If you think you may be entitled to support through the NDIS, please visit the Access Checker on the NDIS website.  This will take you through a few simple questions to get you started.  If you answer 'yes' to all of these questions you are then directed to call the NDIA to request an access form (Ph: 1800 800 110). 

When the NDIS commences in a region, people currently receiving supports through Disability SA programs will transition first - Disability SA will provide you with details around this.  People who are currently not receiving support can apply to the NDIS up to 6 months prior to it starting in your area.

People who are currently receiving psychosocial support through Mental Health Services  (including the IPRSS and HASP programs) are set to transition to the NDIS from July 1, 2018.  Your support package will remain in place until then, and you will be contacted by MHS around your transition if you are eligible for NDIS.

Please see the NDIS website for more information around this.

3. What does Psychosocial Disability mean, and will my mental health diagnosis fit under this?

The NDIS defines Psychosocial Disability as:

" the term used to describe disabilities that may arise from mental health issues.
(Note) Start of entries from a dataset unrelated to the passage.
/-! ### Every instruction and every step -/

theorem headerRow_isSome (hi : i.format = .mpegHdr32) : ((rowRecord i).isSome || (rejectKind i).isSome) = true := by
  cases i <;> cases hi <;> rfl

/-- A row of the 4-byte format is a valid row or a reject row. -/
theorem headerRow_cases (hi : i.format = .mpegHdr32) :
    (∃ h, rowRecord i = some h) ∨ ∃ k, rejectKind i = some k := by
  have h := headerRow_isSome hi
  rwa [Bool.or_eq_true, Option.isSome_iff_exists, Option.isSome_iff_exists] at h

/-- A row of the 10-byte format is one of the two tag rows. -/
theorem tagRow_cases (hi : i.format = .id3v2Hdr80) : ∃ footer f, i = tagInstr footer f := by
  cases i <;> cases hi
  case id3v2TagNoFooter f => exact ⟨false, f, rfl⟩
  case id3v2TagFooter f => exact ⟨true, f, rfl⟩

theorem exec_sameSource (h : exec i s = .next t) : SameSource s t := by
  cases hf : i.format with
  | mpegHdr32 =>
    obtain ⟨d, hd⟩ | ⟨k, hk⟩ := headerRow_cases hf
    · rw [exec_of_rowRecord hd] at h
      cases h
      exact headerHit_sameSource d s
    · rw [exec_of_rejectKind hk] at h
      cases h
      exact failedAttempt_sameSource k s
  | id3v2Hdr80 =>
    obtain ⟨footer, f, rfl⟩ := tagRow_cases hf
    rw [exec_tagInstr] at h
    cases h
    exact tagRow_sameSource _ s
  | unitOp => exact exec_unit_sameSource hf h

theorem step_sameSource (h : step s = .next t) : SameSource s t := by
  cases stepRow_of_step h with
  | reset | waits | start | hold | tag | firstHit => exact ⟨rfl, rfl⟩
  | unit _ _ _ _ he => exact (consumeInputs_sameSource s).trans (exec_sameSource he)
  | forwardMiss k => exact (fetched_sameSource s).trans (forwardMiss_sameSource k _)
  | exactMiss k => exact (fetched_sameSource s).trans (exactMiss_sameSource k _)
  | secondHit d => exact (fetched_sameSource s).trans (secondHit_sameSource d _)

/-- Settles O25: by the frame of every row and of every step. -/
theorem sourceNeverWritten : Obligations.SourceNeverWritten :=
  ⟨fun _ _ _ h => ⟨(exec_sameSource h).src, (exec_sameSource h).params⟩,
    fun _ _ h => ⟨(step_sameSource h).src, (step_sameSource h).params⟩⟩

end Sys2Proof.Machine
end

section
/-! The decoder and the encoder are inverse to each other on each format (R71, R80, R87): what an answer of the decoder says of
the bytes it came from, and the row that a well-formed instruction's fields classify to (R84, R114, log 5). -/

namespace Sys2Proof.Machine

/-! ### What the decoder answers -/

theorem decode_header_ok {bs : List Byte} {i : Instr} (h : decode .mpegHdr32 bs = .ok i) :
    ∃ b0 b1 b2 b3, bs = [b0, b1, b2, b3] ∧ decodeHeaderWord (wordOfBytes b0 b1 b2 b3) = .ok i := by
  simp only [decode] at h
  split at h
  · exact ⟨_, _, _, _, rfl, h⟩
  · cases h

/-- A word is a row only if it has sync, and then it is the row of its fields. -/
theorem decodeHeaderWord_ok {w : Word} {i : Instr} :
    decodeHeaderWord w = .ok i ↔
      syncField w = 0x7FF ∧ classify (versionField w) (layerField w) (fieldsOfWord w) = i := by
  by_cases sync : syncField w = 0x7FF
  · simp only [decodeHeaderWord, sync, if_true, true_and, Except.ok.injEq]
  · simp only [decodeHeaderWord, sync, if_false, false_and, reduceCtorEq]

theorem decode_tag_ok {bs : List Byte} {i : Instr} (h : decode .id3v2Hdr80 bs = .ok i) :
    ∃ t3 t4 t5 t6 t7 t8 t9, bs = [0x49, 0x44, 0x33, t3, t4, t5, t6, t7, t8, t9] ∧
      i = tagInstr (footerFlag t5) (tagFieldsOf t3 t4 t5 t6 t7 t8 t9) := by
  match bs, h with
  | [t0, t1, t2, t3, t4, t5, t6, t7, t8, t9], h =>
    by_cases signature : t0 = 0x49 ∧ t1 = 0x44 ∧ t2 = 0x33
    · obtain ⟨rfl, rfl, rfl⟩ := signature
      rw [decode_signed] at h
      exact ⟨t3, t4, t5, t6, t7, t8, t9, rfl, (Except.ok.inj h).symm⟩
    · rw [decode_unsigned signature] at h
      cases h
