-- ==== Sys2Proof/Syntax.lean ====
section
/-! DEFINITION. The syntax of every step the spec's opcode table lists: one constructor of `Instr` per row.

An instruction of an extended form (R24, LEN 0b10 and 0b11) carries the fields of words 0 to 2 in `Ext`; a base form
carries the operand fields of its base layout (R30); a base form with a literal carries the literal (R29). The
micro-ops of a traversal program carry `Micro` (R303). The rows that are steps of the hardware itself (events,
packets, operations of the PF) carry what they act on: numbers of cores, contexts, slices, queues, and packet fields. -/

namespace Sys2Proof

/-- The fields of an extended form: words 0, 1 and 2 (R26, R27, R28) and the literal when LEN is 0b11 (R29). -/
structure Ext where
  /-- word 0 [2], the drain marker S -/
  drain : Bool
  /-- word 0 [31:26], SUB -/
  sub : BitVec 6
  /-- word 0 [25:18], A -/
  a : BitVec 8
  /-- word 0 [17:10], D -/
  d : BitVec 8
  /-- word 1 [31:29], SCOPE -/
  scope : BitVec 3
  /-- word 1 [28], SAT -/
  sat : Bool
  /-- word 1 [27:25], MODE -/
  mode : BitVec 3
  /-- word 1 [24:20], TYPE -/
  ty : BitVec 5
  /-- word 1 [19], PN -/
  pn : Bool
  /-- word 1 [18:16], P -/
  p : BitVec 3
  /-- word 1 [15:8], C -/
  c : BitVec 8
  /-- word 1 [7:0], B -/
  b : BitVec 8
  /-- word 2, IMM32 -/
  imm : BitVec 32
  /-- the literal that replaces B, when there is one -/
  lit : Option (BitVec 64)
deriving DecidableEq, Repr

/-- The fields of a micro-instruction (R303) other than its OP, which the constructor names. -/
structure Micro where
  /-- [58:55] destination micro-register -/
  md : BitVec 4
  /-- [54:51] first source micro-register -/
  ma : BitVec 4
  /-- [50:47] second source micro-register -/
  mb : BitVec 4
  /-- [46:40] op-specific bits X -/
  x : BitVec 7
  /-- [39:32] MBR target -/
  tgt : BitVec 8
  /-- [31:0] immediate -/
  imm : BitVec 32
deriving DecidableEq, Repr

/-- The 16-byte header of a queue packet (R371). A packet's constructor carries its body; `kind` is the TYPE byte, which for
a program packet names its slot. -/
structure PacketHeader where
  kind : BitVec 8
  flags : BitVec 8
  tag : BitVec 32
  deadline : BitVec 64
deriving DecidableEq, Repr
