/-- ACC of a fault record (R188). -/
def Acc.code : Acc → Nat
  | .read => 0
  | .write => 1
  | .exec => 2
  | .atomic => 3

/-- The agent that makes an access: its slice, the core it stands at (none on the base die), what R456 makes of it, and
what a fault record says of it: SRC, and the launch's TAG. -/
structure Agent where
  slice : Nat
  core : Option Nat
  priv : Bool
  src : Nat
  tag : Word
deriving DecidableEq, Repr

/-- Numbers of the causes (R342). -/
def cILLOP : Nat := 0
def cPRIV : Nat := 1
def cORDER : Nat := 2
def cOPFORM : Nat := 3
def cALIGN : Nat := 4
def cPAGE : Nat := 5
def cPROT : Nat := 6
def cMEMERR : Nat := 7
def cPMISS : Nat := 8
def cBOVR : Nat := 9
def cCSUM : Nat := 10
def cLEASE : Nat := 11
def cNOREG : Nat := 12
def cDIVZ : Nat := 13
def cFPX : Nat := 14
def cSWTRAP : Nat := 15
def cTIMER : Nat := 16
def cBREAK : Nat := 17
def cRAYREQ : Nat := 18
def cCHAN : Nat := 19
def cLOOPX : Nat := 20
def cSTACK : Nat := 21
def cHANDLE : Nat := 22
def cRESTORE : Nat := 23

/-- A failed access: its cause, the address for %faddr, and KIND and LEVEL when a fault record is written (R188). -/
structure Fail where
  cause : Nat
  addr : DWord
  record : Option (Nat × Nat)
deriving DecidableEq, Repr

/-- The cause of a fault kind (R183). -/
def kindCause (kind : Nat) : Nat := if kind = 0 then cPAGE else if kind < 8 then cPROT else cMEMERR

/-- A failure with a fault record. -/
def Fail.ofKind (kind level : Nat) (va : Nat) : Fail := ⟨kindCause kind, BitVec.ofNat 64 va, some (kind, level)⟩

/-- A table entry's res bits are zero and its form is one the level allows (R181, R182): table entries. -/
def tableEntryOk (e level : Nat) : Bool :=
  decide (level ≠ 0) && decide (bitsOf e 63 52 = 0) && decide (bitsOf e 11 2 = 0)

/-- The same for a leaf, apart from its group. -/
def leafOk (e level : Nat) : Bool :=
  decide (bitsOf e 63 56 = 0) && (decide (bitsOf e 55 52 = 0) || decide (bitsOf e 9 8 = 2)) && decide (bitsOf e 11 10 = 0)
    && decide (bitsOf e 2 2 = 0) && decide (bitsOf e 9 8 ≠ 3) && decide (level ≤ 2)
    && (decide (level ≠ 1) || (!bitOf e 6 && decide (bitsOf e 20 12 = 0)))
    && (decide (level ≠ 2) || bitOf e 6 || decide (bitsOf e 29 12 = 0))

/-- An entry as the home holds it (R185): none when stage two maps nothing, or the entry's sector is poisoned. -/
def State.tableEntry (s : State) (sl a : Nat) : Except Nat Nat :=
  match s.stage2 sl a 8 true false with
  | none => .error 6
  | some (h, pa) => if s.homePoison h pa 8 then .error 8 else .ok (leNat (s.homeBytes h pa 8))

/-- Attributes of a leaf that all entries of a group share: PKG, MT, CMP, GRP, P, X, W, LEAF, V. -/
def leafAttrs (e : Nat) : Nat := bitsOf e 11 0 + 4096 * bitsOf e 63 52

/-- The group of `n` leaves of step `size` that holds entry `idx` of a table is well formed; answers the first PA. -/
def State.groupBase (s : State) (sl table idx n size e : Nat) : Option Nat :=
  let first := idx / n * n
  match s.tableEntry sl (table + 8 * first) with
  | .error _ => none
  | .ok f =>
    let pa := bitsOf f 51 12 * 4096
    if pa % (n * size) = 0 ∧
        (List.range n).all fun i =>
          match s.tableEntry sl (table + 8 * (first + i)) with
          | .ok g => bitOf g 0 && bitOf g 1 && decide (leafAttrs g = leafAttrs e) &&
              decide (bitsOf g 51 12 * 4096 = pa + i * size)
          | .error _ => false
    then some pa else none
Whilst not everyone who has a mental health issue will experience psychosocial disability, those that do can experience severe effects and social disadvantage. People with a significant disability that is likely to be permanent may qualify for NDIS support." 

So in thinking about your eligibility for NDIS, it is important that you gather information from your GP, psychologist, psychiatrist and/or support people that confirms your difficulties with every day functioning.  

To help people with the access process, the NDIS has put out a Tips for Communicating about Psychosocial Disability.  This is a useful guide in helping to determine if your level of functioning has been affected by your illness.

4. How will my current support change under the NDIS?

Currently in South Australia, most support options available to people with a disability or mental health diagnosis are funded by the state government.  This funding is paid to successful organisations in advance of them delivering programs, including Disability SA programs; IPRSS (Individual Psychosocial Rehabilitation Support Services); and HASP (Housing and Support Program).  When people are eligible for services they are then allocated to one of these organisations.

Under NDIS, people will qualify based on their level of functioning and the amount of funding in their plan will reflect this.  Some people may have larger plans and some smaller, depending on the amount of support they will need to live their best life.  Participants will then be able to choose who they would like to deliver their support services, instead of being allocated to a provider.  

If you are currently receiving support through Disability SA or MHS your support will continue until the NDIS starts in your area.  You will then be contacted to transition to the NDIS (if you are eligible). 

5.  Is there a cap on how much funding is in my NDIS plan?

The NDIS has stated there will be no cap on the funding of individual plans.  

6.  What if I become unwell and my support requirements change from when my plan was first approved?

NDIS plans are in place for 12 months, and during the planning process there is an opportunity to talk about how your needs may fluctuate over the year so that this can be taken into account.  If your support needs change significantly during this time due to your disability (not an unrelated illness) you can contact the NDIS and ask for a Change in Circumstances Review.

  *This information is taken from the NDIS website and is correct as of 12/3/2017.  Please visit the NDIS website to confirm accuracy or to check for any further updates.